-- ==== Sys2Proof/Machine/Hoist.lean ====
section
/-! DEFINITION. The Hoist: broadcasts of a job start down the tree, their reports and aborts (13_binding_and_jobs.md R420-R431). -/

namespace Sys2Proof.Machine

open Sys2Proof

/-! Neighbours (R420). -/

/-- A neighbour entry: node and port, where it is valid. -/
def nbr (s : State) (off : Nat) : Option (Nat × Nat) :=
  if s.rdB pHoist off 31 then some (s.rdF pHoist off 0 20, s.rdF pHoist off 20 5) else none
def parentOf (s : State) (i : Nat) : Option (Nat × Nat) := nbr s (0x10C + 4 * i)
def childOf (s : State) (c : Nat) : Option (Nat × Nat) := nbr s (0x114 + 4 * c)

/-- A node is a configured parent; a configured child. -/
def isParent (s : State) (n : Nat) : Bool := (List.range 2).any (fun i => (parentOf s i).map (·.1) = some n)
def childIx (s : State) (n : Nat) : Option Nat := (List.range 16).find? (fun c => (childOf s c).map (·.1) = some n)

/-- The parent entry of a node (R420). -/
def parentEntry (s : State) (n : Nat) : Option (Nat × Nat) := (List.range 2).findSome? (fun i => (parentOf s i).filter (fun e => decide (e.1 = n)))

/-- A Hoist packet to a neighbour over its port, where the link is UP at version 2 or above; otherwise it is not sent. -/
def sendHoist (s : State) (dst : Nat × Nat) (gen kind : Nat) (body : List Byte) : State :=
  if linkState s dst.2 = 2 ∧ 2 ≤ linkVer s dst.2 then
    linkSend s dst.2 (mkPacket s (linkVer s dst.2) 10 0 body.length 0 0 0 gen 0 0 0 (dst.1 * 2 ^ 40 + kind) body)
  else s

/-! Contexts (R422). -/

def ctxAt (s : State) (k : Nat) : Option HCtx := ((s.hoist)[k]?).getD none

/-- A context changes; CTX_GEN and CTX_ST follow (R431). -/
def setCtx (s : State) (k : Nat) (x : HCtx) : State :=
  (({ s with hoist := lset s.hoist k (some x) }).wr pHoist (0x220 + 8 * k) x.gen).wr pHoist (0x224 + 8 * k) ((if x.taken then 2 else 1) + 16 * x.status)

/-- A context is free; its registers read the state it ended in. -/
def freeCtx (s : State) (k st : Nat) : State :=
  ({ s with hoist := lset s.hoist k none }).wr pHoist (0x224 + 8 * k) (st + if st = 0 then 0 else s.rdF pHoist (0x224 + 8 * k) 4 4 * 16)

/-- The context that holds a generation. -/
def ctxOf (s : State) (gen : Nat) : Option (Nat × HCtx) :=
  (List.range 4).findSome? (fun k => match ctxAt s k with | some x => if x.gen = gen then some (k, x) else none | none => none)

/-- The START body of a context (R421). -/
def startBody (x : HCtx) : List Byte :=
  toLE 8 x.time ++ toLE 8 x.deadline ++ toLE 4 (x.root + 2 ^ 24 * x.policy) ++ toLE 4 x.members ++ List.replicate 8 0

/-- The entries of a REPORT body. -/
def reportBody (l : List (Nat × Nat)) : List Byte :=
  toLE 2 l.length ++ List.replicate 6 0 ++ (l.map (fun e => toLE 4 (e.1 + 2 ^ 20 * e.2))).foldl (· ++ ·) []

/-- START goes to one child, and its next START is due 1 ms later while it has not answered. -/
def sendStart (s : State) (k c : Nat) : State :=
  match ctxAt s k, childOf s c with
  | some x, some dst =>
    setCtx (sendHoist s dst x.gen 1 (startBody x)) k { x with kids := lmod (fun d => { d with nextAt := some (s.ref + 100000) }) x.kids c }
  | _, _ => s

/-- A status byte of a node in the context's part of the work area; how the byte spells it is a free value (R425). -/
def workByte (s : State) (k node : Nat) : State :=
  (memWrite s .hostDie (s.base pHoist 0x154 + 2 ^ 20 * k + node) [Config.freeByte s.free node]).1.freeNext

/-- An origin's status: kept, and sent to both parents when it has changed; the root only keeps it (R425). -/
def noteStatus (s : State) (k node status : Nat) : State :=
  match ctxAt s k with
  | none => s
  | some x =>
    if fget (fun _ => 0) x.known node = status + 1 then s
    else
      let x1 := { x with known := fset (fun _ => 0) x.known node (status + 1) }
      if x.here then workByte (setCtx s k x1) k node
      else workByte (setCtx s k { x1 with pend := x.pend.map (fun p => (p.1 ++ [(node, status)], p.2)) }) k node

/-! The start (R423, R429). -/

/-- The evaluation of a start: the first row that applies. -/
def evalStart (s : State) (gen : Nat) : Nat :=
  let st := s.rdF pTime 0x210 0 2
  if st ≠ 2 ∧ st ≠ 3 then 4
  else match slotOf s gen with
  | none => 3
  | some j =>
    match jobState s j with
    | 1 => if (List.range 16).any (fun i => decide (jobState s i = 4)) then 1 else 2
    | 2 => 0
    | _ => 3

/-- A start is evaluated for a context: taken and armed, or refused. -/
def takeStart (s : State) (k : Nat) : State :=
  match ctxAt s k with
  | none => s
  | some x =>
    let e := evalStart s x.gen
    raise (setCtx s k { x with status := e, taken := decide (e = 0) }) pHoist (if e = 0 then 8 else 9) 0 0xFFFF 0 [x.gen, e, 0, 0]

/-- A START copy: the first is forwarded to every child, evaluated and answered with `answer`; later ones are evaluated and answered; LATE and NO_CONTEXT are only answered. -/
def takeCopy (s : State) (x : HCtx) (answer : State → Nat → State) : State :=
  match ctxOf s x.gen with
  | some (k, y) =>
    if x.deadline ≤ s.ptp then answer s 5
    else if y.taken then answer (s.inc pHoist 0x244 1) 0
    else
      let s1 := takeStart s k
      answer s1 (match ctxAt s1 k with | some z => z.status | none => 3)
  | none =>
    if x.deadline ≤ s.ptp then answer s 5
    else match (List.range 4).find? (fun k => (ctxAt s k).isNone) with
    | none => answer (raise s pHoist 18 0 0xFFFF 0 [x.gen, 0, 0, 0]) 6
    | some k =>
      let s1 := setCtx { s with aborted := sremove x.gen s.aborted } k { x with kids := List.replicate 16 ⟨none, none, 5000⟩, known := [], pend := [([], 0), ([], 0)] }
      let s2 := takeStart ((List.range 16).foldl (fun s c => sendStart s k c) s1) k
      let e := match ctxAt s2 k with | some z => z.status | none => 3
      answer (if x.here then noteStatus s2 k (nodeId s) e else s2) e
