-- ==== Sys2Proof/Certificates/Slice0/Obligations.lean ====
section
/-! DEFINITION. The statements for the provers. -/

open Sys2Proof Sys2Proof.Machine

/-! The machine as a whole. -/

/-- A step with a command waiting runs the command at the front of the queue with the queue's rest. -/
def Obligations.StepRunsFront : Prop :=
  ∀ (s : State) (c : Instr) (rest : List Instr), s.pending = c :: rest → step s = exec c { s with pending := rest }

/-- With no command waiting a step is one tick of 10 ns (the model's choice, log entry 2): the timebase counts one, PTP time advances by 10 ns corrected by the rate with the rest of a nanosecond carried, each tile that waits at a collective adds to the waiting of its job slot (14_power_thermal.md R459), a port whose lanes have locked then aligns, and a lease of the management port that has run out ends (log entries 162 and 166); nothing else changes. Without power nothing happens, and after the timebase has lost lock no clock moves. -/
def Obligations.IdleStepTicks : Prop :=
  ∀ s : State, s.pending = [] →
    (s.up = true ∧ s.refStopped = false →
      ∃ t, step s = .next (dhcpExpire (alignLinks t)) ∧ ((∀ x ∈ s.links, x.2.step ≠ 2) → s.mgmt.lease = none → step s = .next t)
        ∧ t.ref = (s.ref + 1) % 2 ^ 64
        ∧ (0 ≤ (s.servo.frac : Int) + 10000000000 + 10 * (BitVec.ofNat 32 (s.rd pTime 0x218)).toInt →
            ∃ ns : Nat, (ns : Int) * 1000000000 + t.servo.frac = s.servo.frac + 10000000000 + 10 * (BitVec.ofNat 32 (s.rd pTime 0x218)).toInt
              ∧ t.servo.frac < 1000000000 ∧ t.ptp = (s.ptp + ns) % 2 ^ 64)
        ∧ (∀ j, j < 16 → fget (fun _ => 0) t.power.paceWait j = fget (fun _ => 0) s.power.paceWait j + ((slotTiles s j).filter (tileWaits s)).length
            ∧ (allWait s j = true → fget (fun _ => 0) t.power.paceAll j = fget (fun _ => 0) s.power.paceAll j + 1 ∧ (j ∈ t.power.straggled ↔ j ∈ s.power.straggled))
            ∧ (allWait s j = false → fget (fun _ => 0) t.power.paceAll j = 0 ∧ j ∉ t.power.straggled))
        ∧ t = { s with ref := t.ref, ptp := t.ptp, servo := { s.servo with frac := t.servo.frac }
                       power := { s.power with paceWait := t.power.paceWait, paceAll := t.power.paceAll, straggled := t.power.straggled } })
    ∧ (s.up = false → step s = .next s)
    ∧ (s.up = true ∧ s.refStopped = true → step s = .next (dhcpExpire (alignLinks s)) ∧ ((∀ x ∈ s.links, x.2.step ≠ 2) → s.mgmt.lease = none → step s = .next s))

/-- At reset no command waits, no power is applied, nothing runs anywhere, no storage holds anything but its reset contents, and both configuration sets of every block are alike with CTRL.enable 0 (02_register_pages.md R50). -/
def Obligations.ResetState : Prop :=
  State.reset.pending = [] ∧ State.reset.up = false ∧ State.reset.cmds = [] ∧ State.reset.openConns = [] ∧ State.reset.hartsOn = 0
    ∧ State.reset.bind.bound = [] ∧ State.reset.ref = 0 ∧ State.reset.netHalted = false
    ∧ State.reset.hcache.lines = [] ∧ (∀ n, State.reset.hart n = Hart.init)
    ∧ (∀ t, State.reset.tile t = Tile.init) ∧ (∀ a, State.reset.hb a = 0) ∧ (∀ t a, State.reset.tb t a = 0)
    ∧ ∀ p : Page, pageOk p = true →
        State.reset.rdB p 0x10 0 = false ∧ State.reset.rdF p 0x10 4 4 = 1 ∧ State.reset.rd p 0x14 = 0 ∧ State.reset.rd p 0x100 = 0xFFFFFFFF
        ∧ ∀ i, i < (caps p.blk).words → State.reset.rd p (0x900 + 4 * i) = State.reset.rd p (0x100 + 4 * i)

/-- The address spaces are in their canonical form at reset. -/
def Obligations.CanonicalAtReset : Prop :=
Canonical State.reset

/-- Every step keeps the register space, stacked memory and per-tile memory in their canonical form, from every state that has it. -/
def Obligations.StepKeepsCanonical : Prop :=
∀ s t : State, Canonical s → step s = .next t → Canonical t

/-- No command of the table touches the queue of waiting commands, whatever else it does. -/
def Obligations.CommandsKeepQueue : Prop :=
∀ (c : Instr) (s t : State), exec c s = .next t → t.pending = s.pending

/-! Thread instructions. -/

/-- Integer instructions of two operands (05_thread_groups.md R542): each active lane's register dst takes the 32-bit result, shifts taking b AND 31; nothing else changes. The other integer instructions (05 R542): popc and clz, the high half of a signed or unsigned product, the sum of register pairs, and mov. -/
def Obligations.IntegerOps : Prop :=
  (
  ∀ (s : State) (gr : GRef) (x : TInstr) (tc : TC), ThreadAt s gr x tc → firstBad (checks2 1 tc) = none →
    LaneResult (.iadd gr x) s tc 1 (fun l => (tc.a32 l + tc.b32 l).toNat) .zero
    ∧ LaneResult (.isub gr x) s tc 1 (fun l => (tc.a32 l - tc.b32 l).toNat) .zero
    ∧ LaneResult (.mulLo gr x) s tc 1 (fun l => (tc.a32 l * tc.b32 l).toNat) .zero
    ∧ LaneResult (.iand gr x) s tc 1 (fun l => (tc.a32 l &&& tc.b32 l).toNat) .zero
    ∧ LaneResult (.ior gr x) s tc 1 (fun l => (tc.a32 l ||| tc.b32 l).toNat) .zero
    ∧ LaneResult (.ixor gr x) s tc 1 (fun l => (tc.a32 l ^^^ tc.b32 l).toNat) .zero
    ∧ LaneResult (.shl gr x) s tc 1 (fun l => (tc.a32 l <<< ((tc.b32 l).toNat % 32)).toNat) .zero
    ∧ LaneResult (.shr gr x) s tc 1 (fun l => (tc.a32 l >>> ((tc.b32 l).toNat % 32)).toNat) .zero
    ∧ LaneResult (.sar gr x) s tc 1 (fun l => ((tc.a32 l).sshiftRight ((tc.b32 l).toNat % 32)).toNat) .zero
    ∧ LaneResult (.imin gr x) s tc 1 (fun l => (if (tc.b32 l).slt (tc.a32 l) then tc.b32 l else tc.a32 l).toNat) .zero
    ∧ LaneResult (.imax gr x) s tc 1 (fun l => (if (tc.a32 l).slt (tc.b32 l) then tc.b32 l else tc.a32 l).toNat) .zero
  ) ∧ (
  ∀ (s : State) (gr : GRef) (x : TInstr) (tc : TC), ThreadAt s gr x tc →
    (firstBad (checks1 tc) = none →
      LaneResult (.popc gr x) s tc 1 (fun l => ((List.range 32).filter (fun i => (tc.a32 l).getLsbD i)).length) .zero
      ∧ ∃ v : Nat → Nat,
          (∀ l, (tc.a32 l = 0 → v l = 32) ∧ (tc.a32 l ≠ 0 → v l < 32 ∧ 2 ^ (31 - v l) ≤ (tc.a32 l).toNat ∧ (tc.a32 l).toNat < 2 ^ (32 - v l)))
          ∧ LaneResult (.clz gr x) s tc 1 v .zero)
    ∧ (firstBad (checksMulHi tc) = none →
        (x.c = 0 → LaneResult (.mulHi gr x) s tc 1 (fun l => (BitVec.ofInt 32 ((tc.a32 l).toInt * (tc.b32 l).toInt / 2 ^ 32)).toNat) .zero)
        ∧ (x.c = 1 → LaneResult (.mulHi gr x) s tc 1 (fun l => (tc.a32 l).toNat * (tc.b32 l).toNat / 2 ^ 32) .zero))
    ∧ (firstBad (checks2 2 tc) = none →
        LaneResult (.add64 gr x) s tc 2 (fun l => (BitVec.ofNat 64 (tc.get l x.a 2) + BitVec.ofNat 64 (srcB tc l 2)).toNat) .zero)
    ∧ (firstBad (checksMov tc) = none →
        LaneResult (.mov gr x) s tc (if x.c = 2 then 2 else 1)
          (fun l => if x.wide then x.imm.toNat else tc.get l x.a (if x.c = 2 then 2 else 1)) .zero)
  )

________________________

Reproduce exactly the first line of the listing and every line after it, through the one containing "not sent. -/". Nothing else belongs in the output.

# OUTPUT OF THE EXERCISE:
-- ==== Sys2Proof/Machine/Hoist.lean ====
section
/-! DEFINITION. The Hoist: broadcasts of a job start down the tree, their reports and aborts (13_binding_and_jobs.md R420-R431). -/

namespace Sys2Proof.Machine

open Sys2Proof

/-! Neighbours (R420). -/

/-- A neighbour entry: node and port, where it is valid. -/
def nbr (s : State) (off : Nat) : Option (Nat × Nat) :=
  if s.rdB pHoist off 31 then some (s.rdF pHoist off 0 20, s.rdF pHoist off 20 5) else none
def parentOf (s : State) (i : Nat) : Option (Nat × Nat) := nbr s (0x10C + 4 * i)
def childOf (s : State) (c : Nat) : Option (Nat × Nat) := nbr s (0x114 + 4 * c)

/-- A node is a configured parent; a configured child. -/
def isParent (s : State) (n : Nat) : Bool := (List.range 2).any (fun i => (parentOf s i).map (·.1) = some n)
def childIx (s : State) (n : Nat) : Option Nat := (List.range 16).find? (fun c => (childOf s c).map (·.1) = some n)

/-- The parent entry of a node (R420). -/
def parentEntry (s : State) (n : Nat) : Option (Nat × Nat) := (List.range 2).findSome? (fun i => (parentOf s i).filter (fun e => decide (e.1 = n)))

/-- A Hoist packet to a neighbour over its port, where the link is UP at version 2 or above; otherwise it is not sent. -/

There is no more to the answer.